11.1.4.2 Local Multidimensional Scaling (Local MDS)
Local MDS is aimed at solving the case where Euclidean distances are inappropriate. Instead of using the graph of Euclidean distances between any two points, \(\mathcal{G}=X'X\), local MDS computes \(\mathcal{G}\) starting with the Euclidean distance between pairs of nearest points. Longer distances are solved as a shortest path problem. This is akin to computing the distance between Jerusalem to Beijing by computing Euclidean distances between Jerusalem-Bagdad, Bagdad-Teheran, Teheran-Ashgabat, Ashgabat-Tashkent,and so on. Because the geographical-distance between these cities is well approximated with the Euclidean distance, summing local distanes is better than operating with the Euclidean distance between Jerusalem and Beijing.
After computing \(\mathcal{G}\), local MDS ends with the usual MDS for the embedding. Because local MDS ends with a regular MDS, it can be seen as a non-linear embedding into a linear manifold \(\mathcal{M}\).
11.1.4.3 Isometric Feature Mapping (IsoMap)
Like localMDS, only that the embedding, and not only the computation of the distances, is local.
11.1.4.4 Local Linear Embedding (LLE)
Very similar to IsoMap 11.1.4.3.
11.1.4.5 Kernel PCA (kPCA)
Returning to the BMI example (11.1); what if we want to learn scores that best separate between individuals, but unlike PCA, are non-linear in the original features. Kernel PCA does just that, only that it restricts the possible scores to simple functions of the original variables. The allowed functions resides in a function space called Reproducing Kernel Hilbert Space (RKHS), this giving kPCA it’s name.
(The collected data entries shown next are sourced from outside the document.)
theorem forms_snapWord {g : Group} : (snapWord g).Forms := by
  unfold snapWord
  exact forms_sysWord (forms_of_effect fun t1 h2 => formed_mk h2)

theorem forms_ctlWord {g : Group} {uses : List RegId} {fs : List (Raise ⊕ ParkReq)} {f : State → State} (h_f : Keeps f)
    : (ctlWord g uses fs f).Forms := by
  unfold ctlWord
  exact ⟨keeps_id, keeps_id, keeps_id, keeps_ctl h_f, keeps_id, keeps_id⟩

theorem formed_goto {pc : Dword} {a : State} (h : Formed a) : Formed (goto pc a) := by
  unfold goto
  exact formed_onCur h

theorem forms_branchWord {uses : List RegId} {taken : Word} {o : BitVec 19} {lit : Option (BitVec 25)} {g : Group} {s : State}
    : (branchWord uses taken o lit g s).Forms := by
  unfold branchWord
  exact forms_ite forms_still (forms_ite (forms_ctlWord (fun t1 h2 => formed_goto h2)) (forms_ctlWord (fun t1 h2 => formed_onCur
      (formed_push h2))))

theorem formed_setTop {k : Nat} {e : StackEntry} {s : State} (h : Formed s) : Formed (setTop k e s) := by
  unfold setTop
  exact formed_onGroup h

theorem forms_vacateWord {g : Group} {s : State} {es : List StackEntry} {f : State → State} (h_f : Keeps f)
    : (vacateWord g s es f).Forms := by
  unfold vacateWord
  split
  · exact forms_ite forms_still (forms_ctlWord h_f)
  · exact forms_ctlWord h_f

theorem formed_exitTeam {h' : Nat} {s : State} (h : Formed s) : Formed (exitTeam h' s) := by
  unfold exitTeam
  dsimp only
  split
  · exact h
  · exact formed_freeHandle (formed_putCused (formed_dropTeam (formed_launchLoses (formed_meshEnds h))))

theorem formed_completePhase {h' : Nat} {s : State} (h : Formed s) : Formed (completePhase h' s) := by
  unfold completePhase
  exact formed_mk (formed_onTeam h)

theorem formed_settleBarrier {h' : Nat} {s : State} (h : Formed s) : Formed (settleBarrier h' s) := by
  unfold settleBarrier
  exact formed_ite h (formed_ite h (formed_completePhase h))

theorem formed_exitGroup {k : Nat} {s : State} (h : Formed s) : Formed (exitGroup k s) := by
  unfold exitGroup
  exact formed_ite (formed_exitTeam (formed_onTeam (formed_mk (formed_dropRequests (formed_onGroup h))))) (formed_settleBarrier
      (formed_onTeam (formed_mk (formed_dropRequests (formed_onGroup h)))))

theorem forms_brxWord {sp : BitVec 6} {g : Group} {x : State} : (brxWord sp g x).Forms := by
  unfold brxWord
  exact forms_ite (forms_ctlWord (fun t1 h2 => formed_goto h2)) forms_still

theorem forms_callWord {o : BitVec 19} {lit : Option (BitVec 25)} {g : Group} {s : State} : (callWord o lit g s).Forms := by
  unfold callWord
  exact forms_ctlWord (fun t1 h2 => formed_goto (formed_push h2))

theorem formed_stripSpilled {x : Word} {s : State} {home : Dword} (h : Formed s) : Formed (stripSpilled x s home) := by
  unfold stripSpilled
  exact formed_storeNow h

theorem forms_softTrap {c : Cause} {p : BitVec 3} {g : Group} {x : State} : (softTrap c p g x).Forms := by
  unfold softTrap
  exact forms_still

theorem formed_barrierWait {w : Nat → Wait} {s : State} (h : Formed s) : Formed (barrierWait w s) := by
  unfold barrierWait
  exact formed_settleBarrier (formed_onCur h)

theorem formed_arrive {req : Option Word} {s : State} (h : Formed s) : Formed (arrive req s) := by
  unfold arrive
  exact formed_onCurTeam (formed_onCur h)

theorem forms_barWord {pub : Bool} {x : Group} {s : State} : (barWord pub x s).Forms := by
  unfold barWord
  exact ⟨keeps_id, keeps_id, keeps_id, keeps_ctl (fun t1 h2 => formed_barrierWait (formed_arrive h2)), keeps_id, keeps_id⟩

theorem forms_barReallocWord {d a : BitVec 6} {g : Group} {s : State} : (barReallocWord d a g s).Forms := by
  unfold barReallocWord
  exact ⟨keeps_id, keeps_id, keeps_id, keeps_ctl (fun t1 h2 => formed_barrierWait (formed_arrive h2)), keeps_id, keeps_id⟩

theorem forms_barWaitWord {x : Group} {x' : State} : (barWaitWord x x').Forms := by
  unfold barWaitWord
  refine ⟨keeps_id, keeps_id, keeps_id, ?_, keeps_id, keeps_id⟩
  refine keeps_ctl ?_
  intro t1 h2
  dsimp only
  split
  · exact formed_ite (formed_onCur h2) h2
  · exact h2

theorem forms_lgrowWord {d a : BitVec 6} {g : Group} {x : State} : (lgrowWord d a g x).Forms := by
  unfold lgrowWord
  refine forms_of_effect ?_
  intro t1 h2
  dsimp only
  split
  · exact h2
  · exact formed_onCur (formed_onDie h2)

theorem forms_evpostWord {a : BitVec 6} {g : Group} {s : State} : (evpostWord a g s).Forms := by
  unfold evpostWord
  exact forms_of_effect fun t1 h2 => formed_onDie h2

theorem formed_sendCtr {addr : Nat} {kind : CtrKind} {s : State} (h : Formed s) : Formed (sendCtr addr kind s) := by
  unfold sendCtr
  exact formed_onDie h

theorem forms_depdecWord {a : BitVec 6} {g : Group} {x : State} : (depdecWord a g x).Forms := by
  unfold depdecWord
  exact forms_of_effect fun t1 h2 => formed_onCur (formed_sendCtr h2)

theorem forms_depsetWord {a b : BitVec 6} {g : Group} {x : State} : (depsetWord a b g x).Forms := by
  unfold depsetWord
  exact forms_of_effect fun t1 h2 => formed_sendCtr h2

theorem formed_burnToken {core : Nat} {s : State} (h : Formed s) : Formed (burnToken core s) := by
  unfold burnToken
  exact formed_onDie h

theorem formed_matEffect {g : Group} {d : Nat} {ovr : Bool} {afmt : Nat} {w : WSlot} {shadow : Bool} {rows : Nat → List Byte} {s : State}
    (h : Formed s) : Formed (matEffect g d ovr afmt w shadow rows s) := by
  unfold matEffect
  dsimp only
  split
  · exact h
  · exact formed_occupy (formed_burnToken (formed_charge (formed_onCur h)))

theorem formed_loseSlot {n : Nat} {s : State} (h : Formed s) : Formed (loseSlot n s) := by
  unfold loseSlot
  exact formed_meetErr (formed_onCurTeam h)

theorem forms_matWord {d : BitVec 7} {sf : BitVec 6} {ovr : Bool} {aRegs : List VR} {g : Group} {s : State} {las : List LaneAt}
    {shadow : Bool} {rows : State → Nat → List Byte} {pre : State → State} (h_pre : Keeps pre)
    : (matWord d sf ovr aRegs g s las shadow rows pre).Forms := by
  unfold matWord
  exact forms_accessWord ⟨keeps_id, fun t1 h2 => formed_ite_app (formed_onCur h2) (formed_id h2), fun t1 h2 => formed_matEffect
      (formed_meetErr h2), keeps_none, keeps_id, fun t1 h2 => formed_ite_app (formed_loseSlot h2) (formed_id h2)⟩ h_pre

theorem forms_mmqWord {d a : BitVec 7} {sf : BitVec 6} {ovr : Bool} {g : Group} {s : State} : (mmqWord d a sf ovr g s).Forms := by
  unfold mmqWord
  exact forms_matWord (fun t1 h2 => formed_id h2)

theorem forms_mmqsWord {d a : BitVec 7} {sf : BitVec 6} {ovr : Bool} {g : Group} {s : State} : (mmqsWord d a sf ovr g s).Forms := by
  unfold mmqsWord
  exact forms_checks (forms_matWord (fun t1 h2 => formed_id h2))

theorem forms_mtileWord {d : BitVec 7} {sf : BitVec 6} {ovr : Bool} {g : Group} {s : State} : (mtileWord d sf ovr g s).Forms := by
  unfold mtileWord
  exact forms_ite (forms_of_effect fun t1 h2 => formed_onCur h2) ⟨fun t1 h2 => formed_burnToken (formed_onCur h2), keeps_id, fun t1 h2 =>
      formed_burnToken h2, keeps_none, keeps_id, keeps_id⟩

theorem forms_wbinvWord {a : BitVec 6} {g : Group} {s : State} : (wbinvWord a g s).Forms := by
  unfold wbinvWord
  exact forms_of_effect fun t1 h2 => formed_onCurTeam h2

theorem forms_wbstatWord {d a : BitVec 6} {g : Group} {s : State} : (wbstatWord d a g s).Forms := by
  unfold wbstatWord
  exact forms_of_effect fun t1 h2 => formed_onCur h2

theorem forms_xfmWord {x : Bool} {df af : BitVec 7} {nd na : Nat} {readsD ok : Bool} {f : Nat → Nat → List (Nat × Word) × Num.Ev}
    {g : Group} {s : State} : (xfmWord x df af nd na readsD ok f g s).Forms := by
  unfold xfmWord
  refine forms_effect forms_regWord ?_
  intro t1 h2
  dsimp only
  exact formed_charge (formed_onCur (formed_mk (formed_freshId h2)))

theorem forms_hadWord {n : Nat} {x : Bool} {d a : BitVec 7} {m : BitVec 6} {a' : Group} {a'' : State}
    : (hadWord n x d a m a' a'').Forms := by
  unfold hadWord
  exact forms_xfmWord

theorem forms_absmaxWord {x : Bool} {d a : BitVec 7} {m : BitVec 6} {a' : Group} {a'' : State} : (absmaxWord x d a m a' a'').Forms := by
  unfold absmaxWord
  exact forms_xfmWord

theorem forms_quantWord {x : Bool} {d a : BitVec 7} {m : BitVec 6} {g : Group} {s : State} : (quantWord x d a m g s).Forms := by
  unfold quantWord
  exact forms_effect forms_xfmWord (fun t1 h2 => formed_ite_app (formed_onCur (forms_xfmWord.effect h2)) (formed_id (forms_xfmWord.effect
      h2)))

theorem forms_bmencWord {x : Bool} {d a : BitVec 7} {m : BitVec 6} {a' : Group} {a'' : State} : (bmencWord x d a m a' a'').Forms := by
  unfold bmencWord
  exact forms_xfmWord

theorem forms_bmdecWord {x : Bool} {d a : BitVec 7} {m : BitVec 6} {a' : Group} {a'' : State} : (bmdecWord x d a m a' a'').Forms := by
  unfold bmdecWord
  exact forms_xfmWord

theorem forms_pscanWord {x : Bool} {d a : BitVec 7} {m : BitVec 6} {a' : Group} {a'' : State} : (pscanWord x d a m a' a'').Forms := by
  unfold pscanWord
  exact forms_xfmWord

theorem forms_lztokWord {x : Bool} {d a : BitVec 7} {a' : Group} {a'' : State} : (lztokWord x d a a' a'').Forms := by
  unfold lztokWord
  exact forms_xfmWord

theorem formed_measure {code : BitVec 16} {c : List Byte} {s : State} (h : Formed s) : Formed (measure code c s) := by
  unfold measure
  exact formed_mk h

theorem formed_startCtl {m : CtlMode} {cc : Nat} {s : State} (h : Formed s) : Formed (startCtl m cc s) := by
  unfold startCtl
  exact formed_mk h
11.1.4.6 Sparse PCA (sPCA)
sPCA is a type of PCA where the loadings are sparse. This means that PCs are linear combinations of a small number of variables. This makes sPCA easier to interpret. Note that the varimax rotation of factor-analysis has a similar goal: create factors with minimally contributing variables, so that they are easy to explain.
11.1.4.7 Sparse kernel PCA (skPCA)
A marriage between sPCA and kPCA: generate scores that are non linear transformations of a minimal number of variables, each.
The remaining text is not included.